/-- Major 0x05: LOOP_REG, LOOP_IMM. -/
def decodeCommon05 (w : Nat) (ext : List (BitVec 25)) : Option Instr :=
  if fld w 23 23 = 0 ∧ fld w 16 10 = 0 then some (.loopReg (at_ 1 24 w) (at_ 6 17 w) (at_ 10 0 w)) else
  if fld w 23 23 = 1 then some (.loopImm (at_ 1 24 w) ⟨at_ 13 10 w, ext⟩ (at_ 10 0 w)) else
  none

/-- Major 0x06: GATE. -/
def decodeCommon06 (w : Nat) (ext : List (BitVec 25)) : Option Instr :=
  some (.gate (at_ 3 22 w) (at_ 5 17 w) ⟨at_ 17 0 w, ext⟩)

/-- Major 0x07: CHECK. -/
def decodeCommon07 (w : Nat) (_ext : List (BitVec 25)) : Option Instr :=
  if fld w 24 16 = 0 then some (.check (at_ 4 12 w) (at_ 12 0 w)) else
  none

/-- Major 0x08: SEMP. -/
def decodeCommon08 (w : Nat) (_ext : List (BitVec 25)) : Option Instr :=
  if fld w 12 0 = 0 then some (.semp (at_ 4 21 w) (at_ 8 13 w)) else
  none

/-- Major 0x09: SEMW. -/
def decodeCommon09 (w : Nat) (_ext : List (BitVec 25)) : Option Instr :=
  if fld w 12 0 = 0 then some (.semw (at_ 4 21 w) (at_ 8 13 w)) else
  none

/-- Major 0x0A: MARK. -/
def decodeCommon0A (w : Nat) (_ext : List (BitVec 25)) : Option Instr :=
  if fld w 24 0 = 0 then some (.mark) else
  none

/-- Major 0x0B: IMOV. -/
def decodeCommon0B (w : Nat) (ext : List (BitVec 25)) : Option Instr :=
  some (.imov (at_ 6 19 w) ⟨at_ 19 0 w, ext⟩)

/-- Major 0x0C: IADD. -/
def decodeCommon0C (w : Nat) (ext : List (BitVec 25)) : Option Instr :=
  some (.iadd (at_ 6 19 w) (at_ 6 13 w) ⟨at_ 13 0 w, ext⟩)

/-- Major 0x0D: BREAK, SYSCALL. -/
def decodeCommon0D (w : Nat) (_ext : List (BitVec 25)) : Option Instr :=
  if fld w 24 16 = 0 then some (.brk (at_ 16 0 w)) else
  if fld w 24 16 = 256 then some (.syscall (at_ 16 0 w)) else
  none

/-- The common control set (R106). -/
def decodeCommon (w : Nat) (ext : List (BitVec 25)) : Option Instr :=
  match w / 2 ^ 25 % 2 ^ 6 with
  | 0x00 => decodeCommon00 w ext
  | 0x01 => decodeCommon01 w ext
  | 0x02 => decodeCommon02 w ext
  | 0x03 => decodeCommon03 w ext
  | 0x04 => decodeCommon04 w ext
  | 0x05 => decodeCommon05 w ext
  | 0x06 => decodeCommon06 w ext
  | 0x07 => decodeCommon07 w ext
  | 0x08 => decodeCommon08 w ext
  | 0x09 => decodeCommon09 w ext
  | 0x0A => decodeCommon0A w ext
  | 0x0B => decodeCommon0B w ext
  | 0x0C => decodeCommon0C w ext
  | 0x0D => decodeCommon0D w ext
  | _ => none

/-- The tests of a BTREE from its syllable and its target payloads (R109). The predicate and invert fields of tests at or
beyond n are ignored (DESIGN CHOICE, log 82). -/
def btreeTests (w : Nat) (pay : List (BitVec 25)) : List BTest :=
  let n := w / 2 ^ 3 % 2 ^ 2 + 1
  (List.range n).map fun j =>
    let y := (pay.getD (j / 2) 0).toNat
    { p := .ofNat 4 (w / 2 ^ (21 - 4 * j)), inv := .ofNat 1 (w / 2 ^ (8 - j)),
      off := .ofNat 12 (if j % 2 = 0 then y / 2 ^ 12 else y) }

/-- The must-be-zero bits of a BTREE: [2:0], bit 24 of each target, the unused half of the last (R109). -/
def btreeZero (w : Nat) (pay : List (BitVec 25)) : Bool :=
  let n := w / 2 ^ 3 % 2 ^ 2 + 1
  decide (w % 2 ^ 3 = 0) && (pay.all fun y => decide (y.toNat / 2 ^ 24 = 0)) &&
    (n % 2 == 0 || decide ((pay.getD (n / 2) 0).toNat % 2 ^ 12 = 0))

/-- Major 0x10: ADD, SUB, MIN, MAX. -/
def decodeCRaw10 (w : Nat) (_ext : List (BitVec 25)) : Option Instr :=
  if fld w 6 5 = 0 then some (.add (at_ 6 19 w) (at_ 6 13 w) (at_ 6 7 w) (at_ 5 0 w)) else
  if fld w 6 5 = 1 then some (.sub (at_ 6 19 w) (at_ 6 13 w) (at_ 6 7 w) (at_ 5 0 w)) else
  if fld w 6 5 = 2 then some (.min (at_ 6 19 w) (at_ 6 13 w) (at_ 6 7 w) (at_ 5 0 w)) else
  if fld w 6 5 = 3 then some (.max (at_ 6 19 w) (at_ 6 13 w) (at_ 6 7 w) (at_ 5 0 w)) else
  none

/-- Major 0x11: AND, OR, XOR, ANDN. -/
def decodeCRaw11 (w : Nat) (_ext : List (BitVec 25)) : Option Instr :=
  if fld w 6 5 = 0 then some (.and (at_ 6 19 w) (at_ 6 13 w) (at_ 6 7 w) (at_ 5 0 w)) else
  if fld w 6 5 = 1 then some (.or (at_ 6 19 w) (at_ 6 13 w) (at_ 6 7 w) (at_ 5 0 w)) else
  if fld w 6 5 = 2 then some (.xor (at_ 6 19 w) (at_ 6 13 w) (at_ 6 7 w) (at_ 5 0 w)) else
  if fld w 6 5 = 3 then some (.andn (at_ 6 19 w) (at_ 6 13 w) (at_ 6 7 w) (at_ 5 0 w)) else
  none

/-- Major 0x12: SHL, SHR, SRA, MULH. -/
def decodeCRaw12 (w : Nat) (_ext : List (BitVec 25)) : Option Instr :=
  if fld w 6 5 = 0 then some (.shl (at_ 6 19 w) (at_ 6 13 w) (at_ 6 7 w) (at_ 5 0 w)) else
  if fld w 6 5 = 1 then some (.shr (at_ 6 19 w) (at_ 6 13 w) (at_ 6 7 w) (at_ 5 0 w)) else
  if fld w 6 5 = 2 then some (.sra (at_ 6 19 w) (at_ 6 13 w) (at_ 6 7 w) (at_ 5 0 w)) else
  if fld w 6 5 = 3 then some (.mulh (at_ 6 19 w) (at_ 6 13 w) (at_ 6 7 w) (at_ 5 0 w)) else
  none

/-- Major 0x13: MUL, MULHU, MINU, MAXU. -/
def decodeCRaw13 (w : Nat) (_ext : List (BitVec 25)) : Option Instr :=
  if fld w 6 5 = 0 then some (.mul (at_ 6 19 w) (at_ 6 13 w) (at_ 6 7 w) (at_ 5 0 w)) else
  if fld w 6 5 = 1 then some (.mulhu (at_ 6 19 w) (at_ 6 13 w) (at_ 6 7 w) (at_ 5 0 w)) else
  if fld w 6 5 = 2 then some (.minu (at_ 6 19 w) (at_ 6 13 w) (at_ 6 7 w) (at_ 5 0 w)) else
  if fld w 6 5 = 3 then some (.maxu (at_ 6 19 w) (at_ 6 13 w) (at_ 6 7 w) (at_ 5 0 w)) else
  none

/-- Major 0x14: ANDI, ORI, XORI, MULI. -/
def decodeCRaw14 (w : Nat) (ext : List (BitVec 25)) : Option Instr :=
  if fld w 12 11 = 0 then some (.andi (at_ 6 19 w) (at_ 6 13 w) ⟨at_ 6 5 w, ext⟩ (at_ 5 0 w)) else
  if fld w 12 11 = 1 then some (.ori (at_ 6 19 w) (at_ 6 13 w) ⟨at_ 6 5 w, ext⟩ (at_ 5 0 w)) else
  if fld w 12 11 = 2 then some (.xori (at_ 6 19 w) (at_ 6 13 w) ⟨at_ 6 5 w, ext⟩ (at_ 5 0 w)) else
  if fld w 12 11 = 3 then some (.muli (at_ 6 19 w) (at_ 6 13 w) ⟨at_ 6 5 w, ext⟩ (at_ 5 0 w)) else
  none

/-- Major 0x15: SHLI, SHRI, SRAI. -/
def decodeCRaw15 (w : Nat) (_ext : List (BitVec 25)) : Option Instr :=
  if fld w 12 11 = 0 then some (.shli (at_ 6 19 w) (at_ 6 13 w) (at_ 6 5 w) (at_ 5 0 w)) else
  if fld w 12 11 = 1 then some (.shri (at_ 6 19 w) (at_ 6 13 w) (at_ 6 5 w) (at_ 5 0 w)) else
  if fld w 12 11 = 2 then some (.srai (at_ 6 19 w) (at_ 6 13 w) (at_ 6 5 w) (at_ 5 0 w)) else
  none

/-- Major 0x16: MINI, MAXI, MINUI, MAXUI. -/
def decodeCRaw16 (w : Nat) (ext : List (BitVec 25)) : Option Instr :=
  if fld w 12 11 = 0 then some (.mini (at_ 6 19 w) (at_ 6 13 w) ⟨at_ 6 5 w, ext⟩ (at_ 5 0 w)) else
  if fld w 12 11 = 1 then some (.maxi (at_ 6 19 w) (at_ 6 13 w) ⟨at_ 6 5 w, ext⟩ (at_ 5 0 w)) else
  if fld w 12 11 = 2 then some (.minui (at_ 6 19 w) (at_ 6 13 w) ⟨at_ 6 5 w, ext⟩ (at_ 5 0 w)) else
  if fld w 12 11 = 3 then some (.maxui (at_ 6 19 w) (at_ 6 13 w) ⟨at_ 6 5 w, ext⟩ (at_ 5 0 w)) else
  none

/-- Major 0x17: SUBFI. -/
def decodeCRaw17 (w : Nat) (ext : List (BitVec 25)) : Option Instr :=
  if fld w 12 11 = 0 then some (.subfi (at_ 6 19 w) (at_ 6 13 w) ⟨at_ 6 5 w, ext⟩ (at_ 5 0 w)) else
  none

/-- Major 0x18: CMP. -/
def decodeCRaw18 (w : Nat) (_ext : List (BitVec 25)) : Option Instr :=
  some (.cmp (at_ 4 21 w) (at_ 6 15 w) (at_ 6 9 w) (at_ 4 5 w) (at_ 5 0 w))

/-- Major 0x19: CMPI. -/
def decodeCRaw19 (w : Nat) (ext : List (BitVec 25)) : Option Instr :=
  some (.cmpi (at_ 4 21 w) (at_ 6 15 w) ⟨at_ 6 9 w, ext⟩ (at_ 4 5 w) (at_ 5 0 w))

/-- Major 0x1A: PAND, POR, PXOR, PANDN, PNOT, PGET, PPUT. -/
def decodeCRaw1A (w : Nat) (_ext : List (BitVec 25)) : Option Instr :=
  if fld w 12 5 = 0 then some (.pand (at_ 4 21 w) (at_ 4 17 w) (at_ 4 13 w) (at_ 5 0 w)) else
  if fld w 12 5 = 32 then some (.por (at_ 4 21 w) (at_ 4 17 w) (at_ 4 13 w) (at_ 5 0 w)) else
  if fld w 12 5 = 64 then some (.pxor (at_ 4 21 w) (at_ 4 17 w) (at_ 4 13 w) (at_ 5 0 w)) else
  if fld w 12 5 = 96 then some (.pandn (at_ 4 21 w) (at_ 4 17 w) (at_ 4 13 w) (at_ 5 0 w)) else
  if fld w 16 5 = 128 then some (.pnot (at_ 4 21 w) (at_ 4 17 w) (at_ 5 0 w)) else
  if fld w 18 5 = 192 then some (.pget (at_ 6 19 w) (at_ 5 0 w)) else
  if fld w 24 19 = 0 ∧ fld w 12 5 = 224 then some (.pput (at_ 6 13 w) (at_ 5 0 w)) else
  none

/-- Major 0x1C: BRC, JAL, JALR. -/
def decodeCRaw1C (w : Nat) (_ext : List (BitVec 25)) : Option Instr :=
  if fld w 24 23 = 0 ∧ fld w 6 5 = 0 then some (.brc (at_ 16 7 w) (at_ 5 0 w)) else
  if fld w 24 23 = 1 ∧ fld w 6 5 = 0 then some (.jal (at_ 16 7 w) (at_ 5 0 w)) else
  if fld w 24 23 = 2 ∧ fld w 6 5 = 0 then some (.jalr (at_ 6 17 w) (at_ 10 7 w) (at_ 5 0 w)) else
  none

/-- Major 0x1D: LDB, LDBU, LDH, LDHU, LDW, LDWU, LDD. -/
def decodeCRaw1D (w : Nat) (ext : List (BitVec 25)) : Option Instr :=
  if fld w 12 10 = 0 then some (.ldb (at_ 6 19 w) (at_ 6 13 w) ⟨at_ 5 5 w, ext⟩ (at_ 5 0 w)) else
  if fld w 12 10 = 1 then some (.ldbu (at_ 6 19 w) (at_ 6 13 w) ⟨at_ 5 5 w, ext⟩ (at_ 5 0 w)) else
  if fld w 12 10 = 2 then some (.ldh (at_ 6 19 w) (at_ 6 13 w) ⟨at_ 5 5 w, ext⟩ (at_ 5 0 w)) else
  if fld w 12 10 = 3 then some (.ldhu (at_ 6 19 w) (at_ 6 13 w) ⟨at_ 5 5 w, ext⟩ (at_ 5 0 w)) else
  if fld w 12 10 = 4 then some (.ldw (at_ 6 19 w) (at_ 6 13 w) ⟨at_ 5 5 w, ext⟩ (at_ 5 0 w)) else
  if fld w 12 10 = 5 then some (.ldwu (at_ 6 19 w) (at_ 6 13 w) ⟨at_ 5 5 w, ext⟩ (at_ 5 0 w)) else
  if fld w 12 10 = 6 then some (.ldd (at_ 6 19 w) (at_ 6 13 w) ⟨at_ 5 5 w, ext⟩ (at_ 5 0 w)) else
  none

### Task item
Please make an exact copy of the lines above from the line with "def decodeCRaw15 (w" through the line with "if fld w 12 11 = 0 then some (.mini", both ends included.

### Answer to the problem
def decodeCRaw15 (w : Nat) (_ext : List (BitVec 25)) : Option Instr :=
  if fld w 12 11 = 0 then some (.shli (at_ 6 19 w) (at_ 6 13 w) (at_ 6 5 w) (at_ 5 0 w)) else
  if fld w 12 11 = 1 then some (.shri (at_ 6 19 w) (at_ 6 13 w) (at_ 6 5 w) (at_ 5 0 w)) else
  if fld w 12 11 = 2 then some (.srai (at_ 6 19 w) (at_ 6 13 w) (at_ 6 5 w) (at_ 5 0 w)) else
  none

/-- Major 0x16: MINI, MAXI, MINUI, MAXUI. -/
def decodeCRaw16 (w : Nat) (ext : List (BitVec 25)) : Option Instr :=
  if fld w 12 11 = 0 then some (.mini (at_ 6 19 w) (at_ 6 13 w) ⟨at_ 6 5 w, ext⟩ (at_ 5 0 w)) else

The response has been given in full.